Activity:
Starting at the first line of the entries below, output every line exactly, up to and including the line with "let e : MapEntry".

==== Data under study ====

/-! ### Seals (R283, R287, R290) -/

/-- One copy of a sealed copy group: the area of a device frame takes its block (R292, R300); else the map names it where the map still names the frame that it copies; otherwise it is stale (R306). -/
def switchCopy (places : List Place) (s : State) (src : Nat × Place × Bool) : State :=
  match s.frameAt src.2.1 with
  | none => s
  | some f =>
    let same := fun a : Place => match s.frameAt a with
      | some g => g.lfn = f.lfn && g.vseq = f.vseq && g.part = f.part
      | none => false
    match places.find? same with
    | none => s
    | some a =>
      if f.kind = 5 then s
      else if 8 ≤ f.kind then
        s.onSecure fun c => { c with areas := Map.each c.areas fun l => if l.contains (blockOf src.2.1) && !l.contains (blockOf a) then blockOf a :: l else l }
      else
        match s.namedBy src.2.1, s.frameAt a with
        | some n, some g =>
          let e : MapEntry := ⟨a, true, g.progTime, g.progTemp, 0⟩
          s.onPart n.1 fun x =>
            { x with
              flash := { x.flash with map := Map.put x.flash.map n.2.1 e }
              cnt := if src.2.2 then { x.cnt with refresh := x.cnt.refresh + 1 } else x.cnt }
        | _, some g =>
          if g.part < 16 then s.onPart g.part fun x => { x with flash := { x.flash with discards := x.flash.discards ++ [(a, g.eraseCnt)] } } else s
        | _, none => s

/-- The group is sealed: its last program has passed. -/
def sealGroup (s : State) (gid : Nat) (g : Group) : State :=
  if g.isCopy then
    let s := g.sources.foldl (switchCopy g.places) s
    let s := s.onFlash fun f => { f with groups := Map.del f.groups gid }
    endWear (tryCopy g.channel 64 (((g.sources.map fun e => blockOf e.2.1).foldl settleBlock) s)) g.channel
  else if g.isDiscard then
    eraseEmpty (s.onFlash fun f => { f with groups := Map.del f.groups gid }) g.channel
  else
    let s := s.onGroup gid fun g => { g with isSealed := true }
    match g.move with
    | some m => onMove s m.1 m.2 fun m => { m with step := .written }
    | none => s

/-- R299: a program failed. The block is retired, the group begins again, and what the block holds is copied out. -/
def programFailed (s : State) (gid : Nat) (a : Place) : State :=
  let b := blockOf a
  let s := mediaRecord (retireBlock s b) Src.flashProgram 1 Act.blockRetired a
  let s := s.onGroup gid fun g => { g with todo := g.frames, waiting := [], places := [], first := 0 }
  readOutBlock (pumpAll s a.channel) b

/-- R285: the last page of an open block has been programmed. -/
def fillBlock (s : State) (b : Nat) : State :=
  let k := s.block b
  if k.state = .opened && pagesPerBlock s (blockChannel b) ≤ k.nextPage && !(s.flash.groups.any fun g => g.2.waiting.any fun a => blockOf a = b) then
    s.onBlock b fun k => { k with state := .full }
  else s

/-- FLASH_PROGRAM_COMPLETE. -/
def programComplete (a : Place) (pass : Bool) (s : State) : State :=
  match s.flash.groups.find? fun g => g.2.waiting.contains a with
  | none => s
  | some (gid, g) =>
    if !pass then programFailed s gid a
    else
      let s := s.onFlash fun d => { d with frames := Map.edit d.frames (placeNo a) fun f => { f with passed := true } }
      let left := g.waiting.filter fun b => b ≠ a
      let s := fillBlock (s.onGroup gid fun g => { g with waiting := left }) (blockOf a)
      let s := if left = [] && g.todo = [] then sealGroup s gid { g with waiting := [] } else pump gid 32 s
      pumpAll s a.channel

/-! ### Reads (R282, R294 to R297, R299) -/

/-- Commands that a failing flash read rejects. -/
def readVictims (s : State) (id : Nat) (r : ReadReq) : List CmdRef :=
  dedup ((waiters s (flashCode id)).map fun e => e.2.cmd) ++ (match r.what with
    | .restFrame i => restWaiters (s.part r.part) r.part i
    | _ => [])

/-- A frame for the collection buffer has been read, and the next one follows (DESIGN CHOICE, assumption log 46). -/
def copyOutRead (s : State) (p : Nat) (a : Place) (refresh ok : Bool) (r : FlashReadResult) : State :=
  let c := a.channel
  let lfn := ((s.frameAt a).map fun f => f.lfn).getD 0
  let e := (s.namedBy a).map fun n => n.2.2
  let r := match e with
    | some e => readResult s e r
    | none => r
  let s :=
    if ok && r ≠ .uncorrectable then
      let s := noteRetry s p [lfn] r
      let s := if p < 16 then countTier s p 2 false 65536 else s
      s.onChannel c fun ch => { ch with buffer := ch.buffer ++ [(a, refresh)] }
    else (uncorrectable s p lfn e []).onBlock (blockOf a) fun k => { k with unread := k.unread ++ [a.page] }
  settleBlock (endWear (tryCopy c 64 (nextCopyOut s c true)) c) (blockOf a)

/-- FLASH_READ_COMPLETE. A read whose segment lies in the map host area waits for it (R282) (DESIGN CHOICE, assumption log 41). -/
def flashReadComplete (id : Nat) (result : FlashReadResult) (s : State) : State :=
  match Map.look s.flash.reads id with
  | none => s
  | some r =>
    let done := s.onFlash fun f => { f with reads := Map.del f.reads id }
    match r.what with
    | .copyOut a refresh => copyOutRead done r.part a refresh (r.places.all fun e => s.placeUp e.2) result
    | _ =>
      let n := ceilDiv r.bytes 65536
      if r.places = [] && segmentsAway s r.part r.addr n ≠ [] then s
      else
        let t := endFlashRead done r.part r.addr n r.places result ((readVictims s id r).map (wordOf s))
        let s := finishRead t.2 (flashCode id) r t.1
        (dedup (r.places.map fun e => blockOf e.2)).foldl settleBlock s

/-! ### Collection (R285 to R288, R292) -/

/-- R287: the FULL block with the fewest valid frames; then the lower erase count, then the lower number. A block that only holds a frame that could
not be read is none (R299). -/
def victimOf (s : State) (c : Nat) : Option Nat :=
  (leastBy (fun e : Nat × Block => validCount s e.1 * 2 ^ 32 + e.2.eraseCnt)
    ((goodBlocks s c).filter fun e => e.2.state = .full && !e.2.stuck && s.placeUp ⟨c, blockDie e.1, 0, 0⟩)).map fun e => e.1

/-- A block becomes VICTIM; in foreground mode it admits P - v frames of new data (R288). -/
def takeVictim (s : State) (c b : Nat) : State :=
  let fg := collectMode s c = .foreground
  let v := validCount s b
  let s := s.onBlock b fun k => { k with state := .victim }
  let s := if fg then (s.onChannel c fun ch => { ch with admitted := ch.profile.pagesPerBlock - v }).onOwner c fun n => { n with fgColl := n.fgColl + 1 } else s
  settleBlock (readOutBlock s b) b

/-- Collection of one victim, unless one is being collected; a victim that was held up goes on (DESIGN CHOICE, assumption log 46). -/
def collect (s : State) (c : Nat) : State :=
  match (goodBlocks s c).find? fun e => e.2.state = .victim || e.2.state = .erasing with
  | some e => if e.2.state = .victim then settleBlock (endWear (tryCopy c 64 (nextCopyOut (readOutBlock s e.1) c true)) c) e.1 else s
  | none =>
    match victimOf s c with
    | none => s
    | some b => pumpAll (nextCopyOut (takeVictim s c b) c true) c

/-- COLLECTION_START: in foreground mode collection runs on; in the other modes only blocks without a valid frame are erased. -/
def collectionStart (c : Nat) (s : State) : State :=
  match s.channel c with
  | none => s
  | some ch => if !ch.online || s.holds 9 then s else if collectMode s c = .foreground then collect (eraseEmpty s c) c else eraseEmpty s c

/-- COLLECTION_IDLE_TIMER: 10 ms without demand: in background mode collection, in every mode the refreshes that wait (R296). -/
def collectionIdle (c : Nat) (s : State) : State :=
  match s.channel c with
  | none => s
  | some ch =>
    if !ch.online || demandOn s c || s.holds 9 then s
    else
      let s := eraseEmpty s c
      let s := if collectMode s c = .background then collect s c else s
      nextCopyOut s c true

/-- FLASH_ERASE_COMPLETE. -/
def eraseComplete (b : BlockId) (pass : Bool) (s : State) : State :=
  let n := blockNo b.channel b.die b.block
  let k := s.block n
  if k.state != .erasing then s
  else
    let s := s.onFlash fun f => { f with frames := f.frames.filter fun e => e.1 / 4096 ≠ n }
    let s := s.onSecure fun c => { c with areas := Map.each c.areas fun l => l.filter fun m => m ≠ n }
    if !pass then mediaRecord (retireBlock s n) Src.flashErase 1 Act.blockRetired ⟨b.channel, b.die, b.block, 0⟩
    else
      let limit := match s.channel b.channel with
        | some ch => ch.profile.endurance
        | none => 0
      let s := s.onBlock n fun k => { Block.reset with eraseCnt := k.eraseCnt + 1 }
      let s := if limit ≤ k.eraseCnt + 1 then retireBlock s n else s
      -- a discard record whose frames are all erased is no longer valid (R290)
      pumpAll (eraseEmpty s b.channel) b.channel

====

Written response:
/-! ### Seals (R283, R287, R290) -/

/-- One copy of a sealed copy group: the area of a device frame takes its block (R292, R300); else the map names it where the map still names the frame that it copies; otherwise it is stale (R306). -/
def switchCopy (places : List Place) (s : State) (src : Nat × Place × Bool) : State :=
  match s.frameAt src.2.1 with
  | none => s
  | some f =>
    let same := fun a : Place => match s.frameAt a with
      | some g => g.lfn = f.lfn && g.vseq = f.vseq && g.part = f.part
      | none => false
    match places.find? same with
    | none => s
    | some a =>
      if f.kind = 5 then s
      else if 8 ≤ f.kind then
        s.onSecure fun c => { c with areas := Map.each c.areas fun l => if l.contains (blockOf src.2.1) && !l.contains (blockOf a) then blockOf a :: l else l }
      else
        match s.namedBy src.2.1, s.frameAt a with
        | some n, some g =>
          let e : MapEntry := ⟨a, true, g.progTime, g.progTemp, 0⟩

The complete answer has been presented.